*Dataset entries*

-- ==== Sys2Proof/Laws/KeepsShared.lean ====
section
/-! SUPPORT. `Keeps` for every operation and meaning: events, completions, tables, lines, faults, the link, engines, sessions, descriptors. Each meaning answers a next state. -/

namespace Sys2Proof.Machine

/-! ## Ops -/

theorem keeps_toInstant (t : Nat) (s : State)  : Keeps s (toInstant t s) := by
  unfold toInstant
  exact (keeps_ite keeps_mk (Keeps.refl _))

theorem keeps_takeFree (s : State) : Keeps s (takeFree s).2 := by
  unfold takeFree
  exact keeps_mk

theorem keeps_ptrWrite {p : Nat} {bs : List Byte} {s t : State} (h : ptrWrite p bs s = some t) : Keeps s t := by
  unfold ptrWrite at h
  split at h
  · split at h
    · cases h
    · cases h; exact keeps_mkMailbox
  · cases h; exact keeps_mkHostMem

theorem keeps_setRing (r : Nat) (f : Ring → Ring) (s : State)  : Keeps s (setRing r f s) := by
  unfold setRing
  exact keeps_mk

theorem keeps_sendVector (v : Nat) (s : State)  : Keeps s (sendVector v s) := by
  unfold sendVector
  exact (keeps_ite keeps_mk (keeps_ite (Keeps.refl _) (keeps_ite keeps_mk keeps_mkHostMem)))

theorem keeps_signalError (s : State)  : Keeps s (signalError s) := by
  unfold signalError
  exact (keeps_ite (keeps_sendVector ..) keeps_mk)

theorem keeps_ringMemWrite (g : Ring) (off : Nat) (bs : List Byte) (s : State)  : Keeps s (ringMemWrite g off bs s) := by
  unfold ringMemWrite
  exact (keeps_ite keeps_mkMailbox keeps_mkHostMem)

theorem keeps_ringSignal (r : Nat) (s : State)  : Keeps s (ringSignal r s) := by
  unfold ringSignal
  exact (Keeps.after (keeps_sendVector ..) (keeps_setRing ..))

theorem keeps_ringProduce (r : Nat) (e : List Byte) (ev : Option Ev) (now : Bool) (s : State)  : Keeps s (ringProduce r e ev now s) := by
  unfold ringProduce
  exact (Keeps.after (keeps_ite (keeps_ringSignal ..) (Keeps.refl _)) (Keeps.after (keeps_setRing ..) (keeps_ringMemWrite ..)))

theorem keeps_streamWrite (r : Nat) (e : List Byte) (s : State)  : Keeps s (streamWrite r e s) := by
  unfold streamWrite
  exact (keeps_ite (Keeps.refl _) (keeps_ite (keeps_ringProduce ..) (keeps_setRing ..)))

theorem keeps_logPut (e : List Byte) (s : State)  : Keeps s (logPut e s) := by
  unfold logPut
  exact (Keeps.after (keeps_streamWrite ..) keeps_mk)

theorem keeps_holdEvent (e : Ev) (s : State)  : Keeps s (holdEvent e s) := by
  unfold holdEvent
  exact (keeps_ite keeps_mk keeps_mk)

theorem keeps_deliver (e : Ev) (s : State) : Keeps s (deliver e s) := by
  unfold deliver; split
  · exact keeps_holdEvent ..
  · split
    · exact keeps_ringProduce ..
    · exact keeps_holdEvent ..

theorem keeps_trcEvent (code : Nat) (s : State)  : Keeps s (trcEvent code s) := by
  unfold trcEvent
  exact (keeps_ite keeps_mk (Keeps.refl _))

theorem keeps_raisePlain (t code cls handle epoch : Nat) (data : List Byte) (s : State)  : Keeps s (raisePlain t code cls handle epoch data s) := by
  unfold raisePlain
  exact (Keeps.after (keeps_trcEvent ..) (Keeps.after (keeps_deliver ..) keeps_mk))

theorem keeps_logWriteAt (t code cls lflags handle : Nat) (data : List Byte) (s : State)  : Keeps s (logWriteAt t code cls lflags handle data s) := by
  unfold logWriteAt
  exact (Keeps.after (keeps_ite (Keeps.after (keeps_raisePlain ..) (Keeps.after (keeps_logPut ..) keeps_mk)) (Keeps.refl _)) (keeps_logPut ..))

theorem keeps_logWrite (code cls lflags handle : Nat) (data : List Byte) (s : State)  : Keeps s (logWrite code cls lflags handle data s) := by
  unfold logWrite
  exact (keeps_logWriteAt ..)

theorem keeps_raiseAt (t code cls handle epoch : Nat) (data : List Byte) (s : State)  : Keeps s (raiseAt t code cls handle epoch data s) := by
  unfold raiseAt
  exact (Keeps.after (keeps_raisePlain ..) (keeps_ite (keeps_logWriteAt ..) (Keeps.refl _)))

theorem keeps_raiseE (code cls handle epoch : Nat) (data : List Byte) (s : State)  : Keeps s (raiseE code cls handle epoch data s) := by
  unfold raiseE
  exact (keeps_raiseAt ..)

theorem keeps_raise0 (code handle : Nat) (data : List Byte) (s : State)  : Keeps s (raise0 code handle data s) := by
  unfold raise0
  exact (keeps_raiseE ..)

theorem keeps_raiseHeld (first : Bool) (len code cls handle sub epoch : Nat) (data : List Byte) (countAt countLen : Nat) (s : State)  : Keeps s
    (raiseHeld first len code cls handle sub epoch data countAt countLen s) := by
  unfold raiseHeld
  exact (keeps_ite keeps_mk (Keeps.after (keeps_raiseE ..) keeps_mk))

theorem keeps_raiseLimited (len code cls handle sub epoch : Nat) (data : List Byte) (countAt countLen : Nat) (s : State)  : Keeps s (raiseLimited len
    code cls handle sub epoch data countAt countLen s) := by
  unfold raiseLimited
  exact (keeps_raiseHeld ..)

theorem keeps_sqResetEnd (sq : Nat) (s : State)  : Keeps s (sqResetEnd sq s) := by
  unfold sqResetEnd
  exact (keeps_ite (keeps_setRing ..) (Keeps.refl _))

theorem keeps_unreserve (cq : Nat) (s : State)  : Keeps s (unreserve cq s) := by
  unfold unreserve
  exact (keeps_setRing ..)

theorem keeps_cqEntry (cq : Nat) (e : List Byte) (now : Bool) (s : State)  : Keeps s (cqEntry cq e now s) := by
  unfold cqEntry
  exact (keeps_ite (Keeps.refl _) (keeps_ite (Keeps.after (keeps_setRing ..) (keeps_unreserve ..)) (Keeps.after (keeps_ringProduce ..)
      (keeps_unreserve ..))))

theorem keeps_postCompletion (st : Started) (r : Reply) (s : State)  : Keeps s (postCompletion st r s) := by
  unfold postCompletion
  exact (keeps_ite (keeps_ite (Keeps.refl _) (keeps_unreserve ..)) (keeps_ite keeps_mk (keeps_ite keeps_mk (keeps_cqEntry ..))))

theorem keeps_finish (x : Started) (r : Reply) (s : State)  : Keeps s (finish x r s) := by
  unfold finish
  exact (Keeps.after (keeps_sqResetEnd ..) (Keeps.after keeps_mk (keeps_postCompletion ..)))

theorem keeps_settle : ∀ (n : Nat) (s : State), Keeps s (settle n s)
  | 0, s => Keeps.refl s
  | n + 1, s => by
    unfold settle; split
    · exact Keeps.refl s
    · exact (keeps_finish ..).trans (keeps_settle n _)

theorem keeps_complete (d : Desc) (r : Reply) (s : State)  : Keeps s (complete d r s) := by
  unfold complete
  exact (Keeps.after (keeps_settle ..) (keeps_finish ..))

theorem keeps_fail (d : Desc) (status : Nat) (s : State)  : Keeps s (fail d status s) := by
  unfold fail
  exact (keeps_complete ..)

theorem keeps_failWith (d : Desc) (status : Nat) (result : List Byte) (s : State)  : Keeps s (failWith d status result s) := by
  unfold failWith
  exact (keeps_complete ..)

theorem keeps_okWith (d : Desc) (result : List Byte) (s : State)  : Keeps s (okWith d result s) := by
  unfold okWith
  exact (keeps_complete ..)

theorem keeps_ok (d : Desc) (s : State)  : Keeps s (ok d s) := by
  unfold ok
  exact (keeps_complete ..)

theorem keeps_defer (d : Desc) (op handle due : Nat) (result : List Byte) (arg : Nat) (s : State)  : Keeps s (defer d op handle due result arg s) :=
    by
  unfold defer
  exact (Keeps.after (keeps_settle ..) keeps_mk)

theorem keeps_completeDeferred (x : Deferred) (r : Reply) (s : State)  : Keeps s (completeDeferred x r s) := by
  unfold completeDeferred
  exact (Keeps.after (keeps_sqResetEnd ..) (Keeps.after keeps_mk (keeps_postCompletion ..)))

theorem keeps_finishDeferred (op h : Nat) (r : Reply) (s : State) : Keeps s (finishDeferred op h r s) := by
  unfold finishDeferred; split
  · exact Keeps.refl s
  · exact keeps_completeDeferred ..

theorem keeps_writeBack (d : Desc) (bs : List Byte) (r : Reply) (s : State) : Keeps s (writeBack d bs r s) := by
  unfold writeBack; split
  · next t h => exact (keeps_ptrWrite h).trans (keeps_complete ..)
  · exact (keeps_raise0 ..).trans (keeps_complete ..)



theorem keeps_setOst (i : Nat) (st : OState) (s : State)  : Keeps s (setOst i st s) := by
  unfold setOst
  exact (keeps_updObj _ (by intro _; rfl) _)

theorem keeps_after {r : Host.Outcome State Fault Refusal} {s t : State} (h : ∃ u, r = .next u ∧ Keeps s u) : Keeps s (after r t) := by
  obtain ⟨u, rfl, k⟩ := h
  exact k

/-! ## Clock -/

theorem keeps_execGtcLoRead (s : State) : ∃ u, execGtcLoRead s = .next u ∧ Keeps s u := by
  unfold execGtcLoRead
  exact ⟨_, rfl, keeps_mk⟩

theorem keeps_execPpsCapLoRead (s : State) : ∃ u, execPpsCapLoRead s = .next u ∧ Keeps s u := by
  unfold execPpsCapLoRead
  exact ⟨_, rfl, keeps_mk⟩

theorem keeps_execGtcDiscEnable (s : State) : ∃ u, execGtcDiscEnable s = .next u ∧ Keeps s u := by
  unfold execGtcDiscEnable
  exact ⟨_, rfl, (keeps_ite (Keeps.refl _) keeps_mk)⟩

theorem keeps_execGtcDiscDisable (s : State) : ∃ u, execGtcDiscDisable s = .next u ∧ Keeps s u := by
  unfold execGtcDiscDisable
  exact ⟨_, rfl, keeps_mk⟩

theorem keeps_execGtcFreqAdjWrite (v : Int) (s : State) : ∃ u, execGtcFreqAdjWrite v s = .next u ∧ Keeps s u := by
  unfold execGtcFreqAdjWrite
  exact ⟨_, rfl, (keeps_ite keeps_mk (Keeps.refl _))⟩

theorem keeps_ppsDiscipline (t : Nat) (s : State)  : Keeps s (ppsDiscipline t s) := by
  unfold ppsDiscipline
  exact (by (try extract_lets); split; exact keeps_mk; exact (keeps_ite (Keeps.after (keeps_raise0 ..) keeps_mk) (Keeps.after (keeps_ite (keeps_raise0 ..) (Keeps.refl _)) keeps_mk)))

theorem keeps_clkPpsEdge (t : Nat) (falling : Bool) (s : State)  : Keeps s (clkPpsEdge t falling s) := by
  unfold clkPpsEdge
  exact (keeps_ite (keeps_ppsDiscipline ..) (Keeps.refl _))

theorem keeps_execPpsHoldoverTimeout (s : State) : ∃ u, execPpsHoldoverTimeout s = .next u ∧ Keeps s u := by
  unfold execPpsHoldoverTimeout
  exact ⟨_, rfl, (keeps_ite (Keeps.after (keeps_raise0 ..) (Keeps.after keeps_mk (keeps_toInstant ..))) (Keeps.refl _))⟩

theorem keeps_freqAdjApply (s : State)  : Keeps s (freqAdjApply s) := by
  unfold freqAdjApply
  exact (keeps_ite keeps_mk keeps_mk)

/-! ## Tables -/

theorem keeps_curveAt (h : Nat) (v : F32) (s : State) : Keeps s (curveAt h v s).2 := by
  unfold curveAt
  exact (by (try extract_lets); split; exact (Keeps.refl _); exact (keeps_ite (keeps_raiseLimited ..) (Keeps.refl _)))

theorem keeps_smQueue (h off code : Nat) (s : State)  : Keeps s (smQueue h off code s) := by
  unfold smQueue
  exact (by (try extract_lets); split; exact (Keeps.refl _); exact (by (try extract_lets); split; exact (Keeps.refl _); exact (keeps_ite (keeps_updH _ (by intro _; rfl) _) (keeps_raise0 ..))))

theorem keeps_execSmEventArrival (h off code : Nat) (s : State) : ∃ u, execSmEventArrival h off code s = .next u ∧ Keeps s u := by
  unfold execSmEventArrival
  exact ⟨_, rfl, (keeps_smQueue ..)⟩

theorem keeps_updSm (h off : Nat) (f : Sm → Sm) (s : State)  : Keeps s (updSm h off f s) := by
  unfold updSm
  exact (keeps_updH _ (by intro _; rfl) _)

*Assignment*
Count up the lines above in which the word "first" appears, and give nothing but that count.

*Final answer*
2